Last updated: January 2025

Privacy at a Glance

Biometric Security

Your biometric data never leaves your device

Data Protection

We use industry-standard encryption

Transparency

Clear control over your data

Minimal Collection

We only collect what's necessary

1. Information We Collect

Account Information

  • Email address and name
  • Profile information (nickname, skill level)
  • Authentication preferences
  • Tournament participation history

Authentication Data

🔐 Passkey/FIDO2 Authentication

  • Biometric data: Never collected or stored by us - remains on your device
  • Public keys: Mathematical keys that work only with your biometrics
  • Device metadata: Device type and authentication method for security
  • Usage logs: When passkeys are used for security monitoring

OAuth Authentication

When you sign in with Google, Apple, or other providers:

  • Email address and basic profile information
  • OAuth provider identifier (for account linking)
  • Profile picture (if you choose to share)
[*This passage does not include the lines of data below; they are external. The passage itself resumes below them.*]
-- ==== Sys2Proof/Laws/KeepYusto.lean ====
section
/-!
SUPPORT. Keeping the queue of commands and the canonical form: Yusto, the sideband, and settling.
-/
namespace Sys2Proof.Machine

/-! ### Machine/Yusto.lean -/

theorem setSession_good {q : List Instr} (a0) (a1) {s : State} (h : Good q s) : Good q (setSession a0 a1 s) := by
  unfold setSession
  repeat' (with_reducible first | assumption | intro _ | simp only [good_upd] | split)

theorem sendYusto_good {q : List Instr} (a0) (a1) (a2) (a3) (a4) (a5) (a6) {s : State} (h : Good q s) :
    Good q (sendYusto a0 a1 a2 a3 a4 a5 a6 s) := by
  unfold sendYusto; dsimp only
  repeat'
    with_reducible first
      | assumption | intro _ | apply emit_good | apply injectPacket_good | apply setFn_good | apply raiseVector_good
      | apply good_when | refine keep_ite ?_ ?_ | exact fun _ h => h | split

theorem pushTo_good {q : List Instr} (a0) (a1) (a2) (a3) {s : State} (h : Good q s) :
    Good q (pushTo a0 a1 a2 a3 s) := by
  unfold pushTo; dsimp only
  repeat'
    with_reducible first
      | assumption | intro _ | apply setSession_good | apply sendYusto_good | refine keep_ite ?_ ?_ | split

theorem pushAll_good {q : List Instr} (a0) (a1) (a2) {s : State} (h : Good q s) : Good q (pushAll a0 a1 a2 s) := by
  unfold pushAll; dsimp only
  repeat' (with_reducible first | assumption | intro _ | apply pushTo_good | apply good_foldSt | apply good_when)

theorem refuse_good {q : List Instr} (a0) {s : State} (h : Good q s) : Good2 q (refuse a0 s) := by
  unfold refuse
  repeat' (with_reducible first | assumption | intro _ | apply good2_mk)

theorem checkAccess_good {q : List Instr} (a0) (a1) (a2) (a3) (a4) {s : State} (h : Good q s) {f6} (hf6 : ∀ x0 x1, Good q x1 → Good2 q (f6 x0 x1)) :
    Good2 q (checkAccess a0 a1 a2 a3 a4 s f6) := by
  unfold checkAccess; dsimp only
  repeat'
    with_reducible first
      | assumption | intro _ | apply hf6 | refine good2_snd (p := f6 _ _) ?_ | apply refuse_good
      | apply logEvent_good | apply good2_mk | refine good2_eq (by assumption) ?_
      | refine good2_snd (p := refuse _ _) ?_ | refine keep_ite ?_ ?_ | split

theorem yRead_good {q : List Instr} (a0) (a1) (a2) (a3) {s : State} (h : Good q s) :
    Good2 q (yRead a0 a1 a2 a3 s) := by
  unfold yRead; dsimp only
  repeat'
    with_reducible first
      | assumption | intro _ | apply checkAccess_good | apply setTb_good | apply good2_mk
      | refine good2_eq (by assumption) ?_ | refine good2_snd (p := checkAccess _ _ _ _ _ _ _) ?_
      | refine keep_ite ?_ ?_

theorem rwWrite_good {q : List Instr} (a0) (a1) (a2) (a3) {s : State} (h : Good q s) :
    Good2 q (rwWrite a0 a1 a2 a3 s) := by
  unfold rwWrite; dsimp only
  repeat'
    with_reducible first
      | assumption | intro _ | apply setLive_good | apply setTb_good | apply good_when | apply good2_mk
      | refine good2_eq (by assumption) ?_ | refine keep_ite ?_ ?_ | split

theorem woAction_good {q : List Instr} (a0) (a1) (a2) (a3) (a4) {s : State} (h : Good q s) :
    Good q (woAction a0 a1 a2 a3 a4 s) := by
  unfold woAction
  repeat'
    with_reducible first
      | assumption | intro _ | apply commitCommand_good | apply updateCommand_good | apply domainRestart_good
      | apply departRequest_good | apply later_good | apply doldrumsExit_good | apply clearCommand_good
      | apply takeRaise_good | apply bitSlip_good | apply eyeScan_good | apply retrain_good | apply domCommand_good
      | apply asCommand_good | apply transCommand_good | apply activationCommand_good | refine keep_ite ?_ ?_

theorem written_good {q : List Instr} (a0) (a1) {s : State} (h : Good q s) : Good q (written a0 a1 s) := by
  unfold written
  repeat' (with_reducible first | assumption | intro _ | apply later_good | split)

theorem yWrite_good {q : List Instr} (a0) (a1) (a2) (a3) (a4) (a5) {s : State} (h : Good q s) :
    Good2 q (yWrite a0 a1 a2 a3 a4 a5 s) := by
  unfold yWrite; dsimp only
  repeat'
    with_reducible first
      | assumption | intro _ | apply checkAccess_good | apply rcWrite_good | apply rwWrite_good
      | apply woAction_good | apply written_good | apply good_when | apply good2_mk
      | refine good2_eq (by assumption) ?_ | refine good2_snd (p := checkAccess _ _ _ _ _ _ _) ?_
      | refine good2_snd (p := rcWrite _ _ _ _ _) ?_ | refine good2_snd (p := rwWrite _ _ _ _ _) ?_
      | refine keep_ite ?_ ?_ | split

theorem yShape_good {q : List Instr} (a0) (a1) {s : State} (h : Good q s) : Good2 q (yShape a0 a1 s) := by
  unfold yShape; dsimp only
  repeat'
    with_reducible first
      | assumption | intro _ | apply refuse_good | apply logEvent_good | apply good2_mk
      | refine good2_eq (by assumption) ?_ | refine good2_snd (p := refuse _ _) ?_ | refine keep_ite ?_ ?_ | split

theorem ySegRead_good {q : List Instr} (a0) (a1) (a2) (a3) (a4) (a5) {s : State} (h : Good q s) :
    Good2 q (ySegRead a0 a1 a2 a3 a4 a5 s) := by
  unfold ySegRead; dsimp only
  repeat'
    with_reducible first
      | assumption | intro _ | apply checkAccess_good | apply refuse_good | apply setSession_good | apply good2_mk
      | refine good2_eq (by assumption) ?_ | refine good2_snd (p := checkAccess _ _ _ _ _ _ _) ?_
      | refine good2_snd (p := refuse _ _) ?_ | refine keep_ite ?_ ?_ | split

theorem stageWrite_good {q : List Instr} (a0) (a1) (a2) (a3) {s : State} (h : Good q s) :
    Good2 q (stageWrite a0 a1 a2 a3 s) := by
  unfold stageWrite; dsimp only
  repeat'
    with_reducible first
      | assumption | intro _ | apply updateSegment_good | apply good2_mk | refine good2_eq (by assumption) ?_
      | refine keep_ite ?_ ?_ | split

theorem ySegWrite_good {q : List Instr} (a0) (a1) (a2) (a3) (a4) (a5) (a6) (a7) {s : State} (h : Good q s) :
    Good2 q (ySegWrite a0 a1 a2 a3 a4 a5 a6 a7 s) := by
  unfold ySegWrite; dsimp only
  repeat'
    with_reducible first
      | assumption | intro _ | apply checkAccess_good | apply stageWrite_good | apply segStore_good
      | apply written_good | apply good_when | apply good2_mk | refine good2_eq (by assumption) ?_
      | refine good2_snd (p := checkAccess _ _ _ _ _ _ _) ?_ | refine good2_snd (p := stageWrite _ _ _ _ _) ?_
      | refine good2_snd (p := segStore _ _ _ _ _ _ _) ?_ | refine keep_ite ?_ ?_ | split

theorem yCommit_good {q : List Instr} (a0) (a1) (a2) (a3) (a4) {s : State} (h : Good q s) :
    Good2 q (yCommit a0 a1 a2 a3 a4 s) := by
  unfold yCommit; dsimp only
  repeat'
    with_reducible first
      | assumption | intro _ | apply commitAct_good | apply good2_mk | refine good2_eq (by assumption) ?_
      | refine good2_snd (p := commitAct _ _ _ _ _) ?_

theorem yReport_good {q : List Instr} (a0) (a1) {s : State} (h : Good q s) : Good2 q (yReport a0 a1 s) := by
  unfold yReport; dsimp only
  repeat'
    with_reducible first
      | assumption | intro _ | apply refuse_good | apply good2_mk | refine good2_eq (by assumption) ?_
      | refine good2_snd (p := refuse _ _) ?_ | refine keep_ite ?_ ?_ | split

theorem ySubscribe_good {q : List Instr} (a0) (a1) (a2) (a3) (a4) {s : State} (h : Good q s) :
    Good2 q (ySubscribe a0 a1 a2 a3 a4 s) := by
  unfold ySubscribe; dsimp only
  repeat'
    with_reducible first
      | assumption | intro _ | apply refuse_good | apply setSession_good | apply good2_mk
      | refine good2_eq (by assumption) ?_ | refine good2_snd (p := refuse _ _) ?_ | refine keep_ite ?_ ?_ | split

theorem runBody_good {q : List Instr} (a0) (a1) (a2) {s : State} (h : Good q s) : Good2 q (runBody a0 a1 a2 s) := by
  unfold runBody
  repeat'
    with_reducible first
      | assumption | intro _ | apply yRead_good | apply yWrite_good | apply yShape_good | apply ySegRead_good
      | apply ySegWrite_good | apply yCommit_good | apply yReport_good | apply ySubscribe_good | apply refuse_good
      | apply good2_mk | refine good2_eq (by assumption) ?_ | refine good2_snd (p := yRead _ _ _ _ _) ?_
      | refine good2_snd (p := yWrite _ _ _ _ _ _ _) ?_ | refine good2_snd (p := yShape _ _ _) ?_
      | refine good2_snd (p := ySegRead _ _ _ _ _ _ _) ?_ | refine good2_snd (p := ySegWrite _ _ _ _ _ _ _ _ _) ?_
      | refine good2_snd (p := yCommit _ _ _ _ _ _) ?_ | refine good2_snd (p := yReport _ _ _) ?_
      | refine good2_snd (p := ySubscribe _ _ _ _ _ _) ?_ | refine good2_snd (p := refuse _ _) ?_
      | refine keep_ite ?_ ?_ | split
2. How We Use Your Information

Primary Uses

  • Provide and improve our tournament management services
  • Authenticate your identity and secure your account
  • Facilitate tournament registration and participation
  • Send important service-related communications
  • Prevent fraud and ensure platform security

Authentication Security

  • Monitor for suspicious authentication attempts
  • Analyze authentication patterns for security improvements
  • Provide multi-factor authentication options
  • Ensure compliance with security standards (FIDO2, OAuth)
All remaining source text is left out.